The "Johnny Northside" anti-blogging-freedom case will be appealed.

The trial judge in Moore v. Hoff ruled against Hoff on post-trial motions for judgment notwithstanding the jury verdict. Strib reports. Johnny Northside reports.

A professional journalist society intervened as an amicus on behalf of Hoff's free speech rights, and against the verdict. Such amicus presence can be expected on appeal. For those wanting to check the online docket, the case cause number is given in the sidebar, per my least-liked Minnesota case.

Strib reporting by Abby Simons indicates a multipage memorandum opinion was issued by the court, but Strib has not posted it with a link. I know of no other site posting the memorandum, which sets out the judge's rationale for her ruling. If any reader finds the item online, please email me at the address on the sidebar, or post a comment with link info.

Sheila Regan, Daily Planet, has posted about the case in the past, e.g., here. Ed Kohler, The Deets has posted in the past also, e.g., here. Neither of them as of noon today have items online, or I have missed them. Earlier Crabgrass on the subject, this Google.

______________UPDATE________________
Hat tip to Ed Kohler, sending this link to the judge's opinion.

That opinion is posted on the Minneapolis Mirror site, one that has been perpetually critical of Hoff and his blogging; this link for their accompanying commentary.

_____________FURTHER UPDATE______________
My opinion of the Judge's opinion - she entirely ducked the key question the Amicus filing so clearly brought into focus - can you be liable for an ancillary tort related to publishing true things? As in, "And the truth shall set you free."

Not always.

Judge Denise Reilly totally ducked the entire post-trial issue. No two ways about that.

She talked about sufficient evidence in the record for this and that, and such and so forth; but fell stone silent on the entire REAL issue of law that the case entails.

The Moore v.

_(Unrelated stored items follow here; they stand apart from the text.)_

theorem octetKey_alike {j : Job} {l t x : Nat} {il : Bool} {P Q : Nat → Prop} {e f : Engine} (hx : x < j.k)
    (ho : OctetsAlike j l P e f) (hd : LanesAlike j t 8 e f) (hQ : ∀ a, Q a → P a ∨ a = octetAddr j il t x) :
    OctetsAlike j l Q (octetKey j il t x e) (octetKey j il t x f) ∧
      LanesAlike j t 8 (octetKey j il t x e) (octetKey j il t x f) := by
  obtain ⟨hm, hm', hk, hlen, hlen', hmem⟩ := ho
  have hbyte : bitsOf (fun m => decide (8 * t + m < j.n) && decide (e.ssm.octet.getD m 0 = (e.ssm.keyAt x).setWidth 32)) 8 =
      bitsOf (fun m => decide (8 * t + m < j.n) && decide (f.ssm.octet.getD m 0 = (f.ssm.keyAt x).setWidth 32)) 8 :=
    bitsOf_congr fun m hm8 => by
      by_cases hn : 8 * t + m < j.n
      · rw [hd m hm8 hn, hk x hx]
      · simp [hn]
  refine ⟨⟨hm, hm', hk, hlen, hlen', ?_⟩, hd⟩
  simp only [octetKey, hbyte]
  exact hmem.write _ _ (by decide) fun a ha => (hQ a ha).imp id fun he => by unfold Within; omega

/-- The addresses of the bytes of the first `t` octets. -/
def OctetsWritten (j : Job) (il : Bool) (t a : Nat) : Prop := ∃ t' x, t' < t ∧ x < j.k ∧ a = octetAddr j il t' x

theorem octetPass_alike {j : Job} {l t : Nat} {il : Bool} {e f : Engine} (hw1 : 1 ≤ j.w) (hw : j.w ≤ 16)
    (hl : l = 4 ∨ l = 8) (h : OctetsAlike j l (OctetsWritten j il t) e f) :
    OctetsAlike j l (OctetsWritten j il (t + 1)) (octetPass j l il t e) (octetPass j l il t f) := by
  have hlanes := upto_rel (fun h e f => OctetsAlike j l (OctetsWritten j il t) e f ∧ LanesAlike j t (h * l) e f)
    (n := 8 / l) ⟨h, fun m hm => absurd hm (by omega)⟩ fun i x y hi hxy => octetGroup_alike hw1 hw hl hi hxy.1 hxy.2
  rw [show 8 / l * l = 8 by rcases hl with rfl | rfl <;> rfl] at hlanes
  have hkeys := upto_rel (fun k e f => OctetsAlike j l (fun a => OctetsWritten j il t a ∨ ∃ x, x < k ∧ a = octetAddr j il t x)
      e f ∧ LanesAlike j t 8 e f) (n := j.k) (f := octetKey j il t) (g := octetKey j il t)
    ⟨⟨hlanes.1.mfl, hlanes.1.mfl', hlanes.1.keys, hlanes.1.len, hlanes.1.len', hlanes.1.mem.mono fun a ha =>
      ha.resolve_right fun ⟨x, hx, _⟩ => absurd hx (Nat.not_lt_zero x)⟩, hlanes.2⟩
    fun k x y hk hxy => octetKey_alike hk hxy.1 hxy.2 fun a ha => by
      rcases ha with ha | ⟨x, hx, rfl⟩
      · exact .inl (.inl ha)
      · rcases Nat.lt_succ_iff_lt_or_eq.mp hx with hx | rfl
        · exact .inl (.inr ⟨x, hx, rfl⟩)
        · exact .inr rfl
  obtain ⟨hm, hm', hk, hlen, hlen', hmem⟩ := hkeys.1
  refine ⟨hm, hm', hk, hlen, hlen', hmem.mono ?_⟩
  rintro a ⟨t', x, ht, hx, rfl⟩
  rcases Nat.lt_succ_iff_lt_or_eq.mp ht with ht | rfl
  · exact .inl ⟨t', x, ht, hx, rfl⟩
  · exact .inr ⟨x, hx, rfl⟩

/-- The first keys of the store are those of the key table. -/
theorem loadKeys_alike {j : Job} {e f : Engine} (h : ∀ x, x < j.k → keyAt e.mem j.keys x = keyAt f.mem j.keys x) {x : Nat}
    (hx : x < j.k) : (loadKeys j e).ssm.keyAt x = (loadKeys j f).ssm.keyAt x := by
  rw [keyAt_loadKeys j e hx, keyAt_loadKeys j f hx]
  exact congrArg _ (h x hx)

/-- Two vertical scans through all octets. -/
theorem octets_alike {j : Job} {l : Nat} {il : Bool} {e f : Engine} (hw1 : 1 ≤ j.w) (hw : j.w ≤ 16)
    (hl : l = 4 ∨ l = 8) (h : OctetsAlike j l (OctetsWritten j il 0) e f) :
    OctetsAlike j l (OctetsWritten j il (ceilDiv j.n 8)) (upto (ceilDiv j.n 8) (octetPass j l il) e)
      (upto (ceilDiv j.n 8) (octetPass j l il) f) :=
  upto_rel (fun t => OctetsAlike j l (OctetsWritten j il t)) h fun _ _ _ _ => octetPass_alike hw1 hw hl

theorem verticalBody_alike {j : Job} {l : Nat} {il : Bool} {e f : Engine} (hw1 : 1 ≤ j.w) (hw : j.w ≤ 16)
    (hl : l = 4 ∨ l = 8) (hk0 : j.k ≠ 0) (hk : ∀ x, x < j.k → keyAt e.mem j.keys x = keyAt f.mem j.keys x)
    (h : Alike j.src (j.w * j.n) (fun _ => False) e.mem f.mem) :
    ∃ e' f', verticalBody l il j e = .done e' 0 ∧ verticalBody l il j f = .done f' 0 ∧
      Alike j.src (j.w * j.n) (OctetsWritten j il (ceilDiv j.n 8)) e'.mem f'.mem := by
  have h0 : Alike j.src (j.w * j.n) (OctetsWritten j il 0) e.mem f.mem :=
    h.mono fun a ⟨t, _, ht, _⟩ => absurd ht (Nat.not_lt_zero t)
  unfold verticalBody
  simp only [hk0, if_false]
  refine ⟨_, _, rfl, rfl, OctetsAlike.mem (l := l) (octets_alike hw1 hw hl ⟨rfl, rfl, fun x hx => ?_, rfl, rfl, h0⟩)⟩
  exact loadKeys_alike hk hx

end Sys2Proof.Machine

/-! PROOFS. Two runs of a shared scan side by side: the bitmaps of the vertical, horizontal and threaded families
(spec/45_shared_scanner.md). -/

namespace Sys2Proof.Machine

theorem verticalBody_separate_sameEnd {j : Job} {l : Nat} {e f : Engine} (hw1 : 1 ≤ j.w) (hw : j.w ≤ 16)
    (hl : l = 4 ∨ l = 8) (hk0 : j.k ≠ 0) (hk : ∀ x, x < j.k → keyAt e.mem j.keys x = keyAt f.mem j.keys x)
    (h : Alike j.src (j.w * j.n) (fun _ => False) e.mem f.mem) :
    SameEnd (bitmapSpans j.op (ceilDiv j.n 8)) (verticalBody l false j e) (verticalBody l false j f) := by
  obtain ⟨e', f', he, hf, hmem⟩ := verticalBody_alike (il := false) hw1 hw hl hk0 hk h
  rw [he, hf]
  refine SameEnd.of_bitmaps 0 (hmem.mono ?_)
  rintro a ⟨x, hx, hlo, hhi⟩
  refine ⟨a - bitmapBase j x, x, by omega, hx, ?_⟩
  rw [octetAddr, if_neg Bool.false_ne_true]
  omega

Hoff motion for judgment as a matter of law appears, from the online amicus filing, (which is the only online post-trial filing I have discovered), to have presented a rock-solid clear and essential First Amendment argument, casting the issue in undeniably bright and well reasoned daylight.

As an explanation, Reilly must be myopic. She failed to see it.

Judge R. clearly spent formative years within
the Duck-and-Cover  generation.
The other likely explanation, is Judicial Tap Dancing was a-play from the get-go; and That Stuff happens far, far too frequently - and should be called out each and every time as "unresponsive," (to say it delicately).

Take a look at this Crabgrass post, especially the links. The Borger amicus brief is online, here. You be the judge. Did Reilly frontally address the First Amendment and precedent contentions, or did she show less than the ability to unstring and gut such a convincing argument?